┌─ PROVIDED RECORDS

-- ==== Sys2Proof/Machine/Numeric.lean ====
section
/-!
DEFINITION. Machine/Numeric.lean: the number formats of chapter 02, exact values, rounding, and the conversion rule of R83.
Values are exact: a finite non-zero value is a sign, a positive integer and a power of two. Arithmetic is exact, and one
rounding at the end narrows it, as the manual's units do.
-/
namespace Sys2Proof.Machine

/-- The formats of R48, under the manual's names. -/
inductive Fmt
  | fp4 | fp6e2m3 | fp6e3m2 | fp8e4m3 | fp8e5m2 | int8
  | mxfp4 | mxfp6e2m3 | mxfp6e3m2 | mxfp8e4m3 | mxfp8e5m2 | mxint8
  | bf16 | fp16 | fp32 | fp64 | int32 | w128
deriving DecidableEq, Repr

/-- The format a 5-bit code names; the reserved codes name none (R48, R49). -/
def Fmt.ofCode : Nat → Option Fmt
  | 0x01 => some .fp4 | 0x02 => some .fp6e2m3 | 0x03 => some .fp6e3m2 | 0x04 => some .fp8e4m3
  | 0x05 => some .fp8e5m2 | 0x06 => some .int8 | 0x07 => some .mxfp4 | 0x08 => some .mxfp6e2m3
  | 0x09 => some .mxfp6e3m2 | 0x0A => some .mxfp8e4m3 | 0x0B => some .mxfp8e5m2 | 0x0C => some .mxint8
  | 0x0D => some .bf16 | 0x0E => some .fp16 | 0x0F => some .fp32 | 0x10 => some .fp64
  | 0x11 => some .int32 | 0x12 => some .w128 | _ => none

/-- The code of a format (R48). -/
def Fmt.code : Fmt → Nat
  | .fp4 => 1 | .fp6e2m3 => 2 | .fp6e3m2 => 3 | .fp8e4m3 => 4 | .fp8e5m2 => 5 | .int8 => 6
  | .mxfp4 => 7 | .mxfp6e2m3 => 8 | .mxfp6e3m2 => 9 | .mxfp8e4m3 => 10 | .mxfp8e5m2 => 11 | .mxint8 => 12
  | .bf16 => 13 | .fp16 => 14 | .fp32 => 15 | .fp64 => 16 | .int32 => 17 | .w128 => 18

/-- Element bits (R48). -/
def Fmt.bits : Fmt → Nat
  | .fp4 | .mxfp4 => 4
  | .fp6e2m3 | .fp6e3m2 | .mxfp6e2m3 | .mxfp6e3m2 => 6
  | .fp8e4m3 | .fp8e5m2 | .int8 | .mxfp8e4m3 | .mxfp8e5m2 | .mxint8 => 8
  | .bf16 | .fp16 => 16
  | .fp32 | .int32 => 32
  | .fp64 => 64
  | .w128 => 128

/-- A format with an E8M0 scale byte per 32 elements (R48, R59). -/
def Fmt.isMx : Fmt → Bool
  | .mxfp4 | .mxfp6e2m3 | .mxfp6e3m2 | .mxfp8e4m3 | .mxfp8e5m2 | .mxint8 => true
  | _ => false

/-- The format of one element without its block scale. -/
def Fmt.elem : Fmt → Fmt
  | .mxfp4 => .fp4 | .mxfp6e2m3 => .fp6e2m3 | .mxfp6e3m2 => .fp6e3m2
  | .mxfp8e4m3 => .fp8e4m3 | .mxfp8e5m2 => .fp8e5m2 | f => f

/-- An integer format (R72); MXINT8 is fixed point and counts as one for its encoding (R62). -/
def Fmt.isInt : Fmt → Bool
  | .int8 | .int32 | .mxint8 => true
  | _ => false

/-- Exponent bits of a floating-point format (R51). -/
def Fmt.ebits : Fmt → Nat
  | .fp4 | .mxfp4 | .fp6e2m3 | .mxfp6e2m3 => 2
  | .fp6e3m2 | .mxfp6e3m2 => 3
  | .fp8e4m3 | .mxfp8e4m3 => 4
  | .fp8e5m2 | .mxfp8e5m2 | .fp16 => 5
  | .bf16 | .fp32 => 8
  | .fp64 => 11
  | .int8 | .int32 | .mxint8 | .w128 => 0

/-- Mantissa bits of a floating-point format (R51). -/
def Fmt.mbits : Fmt → Nat
  | .fp4 | .mxfp4 => 1
  | .fp6e3m2 | .mxfp6e3m2 | .fp8e5m2 | .mxfp8e5m2 => 2
  | .fp6e2m3 | .mxfp6e2m3 | .fp8e4m3 | .mxfp8e4m3 => 3
  | .bf16 => 7
  | .fp16 => 10
  | .fp32 => 23
  | .fp64 => 52
  | .int8 | .int32 | .mxint8 | .w128 => 0

/-- Exponent bias (R51). -/
def Fmt.bias : Fmt → Int
  | .fp4 | .mxfp4 | .fp6e2m3 | .mxfp6e2m3 => 1
  | .fp6e3m2 | .mxfp6e3m2 => 3
  | .fp8e4m3 | .mxfp8e4m3 => 7
  | .fp8e5m2 | .mxfp8e5m2 | .fp16 => 15
  | .bf16 | .fp32 => 127
  | .fp64 => 1023
  | .int8 | .int32 | .mxint8 | .w128 => 0

/-- Formats with infinities (R52). -/
def Fmt.hasInf : Fmt → Bool
  | .fp8e5m2 | .mxfp8e5m2 | .bf16 | .fp16 | .fp32 | .fp64 => true
  | _ => false

/-- Formats with a NaN (R52). -/
def Fmt.hasNan : Fmt → Bool
  | .fp8e4m3 | .mxfp8e4m3 => true
  | f => f.hasInf

/-- The NaN the module produces (R52, R53). -/
def Fmt.canonNan : Fmt → Nat
  | .fp8e4m3 | .mxfp8e4m3 | .fp8e5m2 | .mxfp8e5m2 => 0x7F
  | .bf16 => 0x7FC0
  | .fp16 => 0x7E00
  | .fp32 => 0x7FC00000
  | .fp64 => 0x7FF8000000000000
  | _ => 0

/-- An exact value of a format: NaN, an infinity, a signed zero, or ± m × 2^e with m > 0. -/
inductive Num
  | nan
  | inf (neg : Bool)
  | zero (neg : Bool)
  | fin (neg : Bool) (m : Nat) (e : Int)
deriving DecidableEq, Repr

/-- The sign of a value; NaN counts as positive. -/
def Num.neg? : Num → Bool
  | .nan => false
  | .inf n | .zero n | .fin n _ _ => n

def Num.isNan : Num → Bool
  | .nan => true
  | _ => false

/-- `±m × 2^e`, a zero of sign `neg` when m = 0. -/
def Num.mk' (neg : Bool) (m : Nat) (e : Int) : Num := if m = 0 then .zero neg else .fin neg m e

/-- The value of an integer, +0 for 0. -/
def Num.ofInt (x : Int) : Num := if x = 0 then .zero false else .fin (decide (x < 0)) x.natAbs 0

/-- `x × 2^e` for an integer x, +0 for 0. -/
def Num.ofScaled (x e : Int) : Num := if x = 0 then .zero false else .fin (decide (x < 0)) x.natAbs e

/-- The largest finite magnitude of a format as m × 2^e (R51, R71, R83). For an integer format the end on the side of `neg`. -/
def Fmt.maxFin (f : Fmt) (neg : Bool) : Nat × Int :=
  match f with
  | .int8 => (if neg then 128 else 127, 0)
  | .int32 => (if neg then 2 ^ 31 else 2 ^ 31 - 1, 0)
  | .mxint8 => (127, -6)
  | .fp4 | .mxfp4 => (3, 1)
  | .fp6e2m3 | .mxfp6e2m3 => (15, -1)
  | .fp6e3m2 | .mxfp6e3m2 => (7, 2)
  | .fp8e4m3 | .mxfp8e4m3 => (14, 5)
  | .fp8e5m2 | .mxfp8e5m2 => (7, 13)
  | .bf16 => (2 ^ 8 - 1, 120)
  | .fp16 => (2 ^ 11 - 1, 5)
  | .fp32 => (2 ^ 24 - 1, 104)
  | .fp64 => (2 ^ 53 - 1, 971)
  | .w128 => (1, 0)

/-- The value an element's bits encode (R50, R52, R62, R72), without a block scale. -/
def Fmt.decode (f : Fmt) (x : Nat) : Num :=
  match f with
  | .int8 => Num.ofInt (toSigned 8 x)
  | .int32 => Num.ofInt (toSigned 32 x)
  | .mxint8 => Num.ofScaled (toSigned 8 x) (-6)
  | .w128 => .zero false
  | _ =>
    let m := bitsAt x 0 f.mbits
    let e := bitsAt x f.mbits f.ebits
    let s := bitAt x (f.mbits + f.ebits)
    let top := 2 ^ f.ebits - 1
    if f.hasInf ∧ e = top then (if m = 0 then .inf s else .nan)
    else if f.elem = .fp8e4m3 ∧ e = top ∧ m = 7 then .nan
    else if e = 0 then Num.mk' s m (1 - f.bias - f.mbits)
    else .fin s (2 ^ f.mbits + m) ((e : Int) - f.bias - f.mbits)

└─

WHAT IS BEING ASKED => If a line in the data contains the string "without", copy it.

OUTPUT BELOW =>
/-- The format of one element without its block scale. -/
/-- The value an element's bits encode (R50, R52, R62, R72), without a block scale. -/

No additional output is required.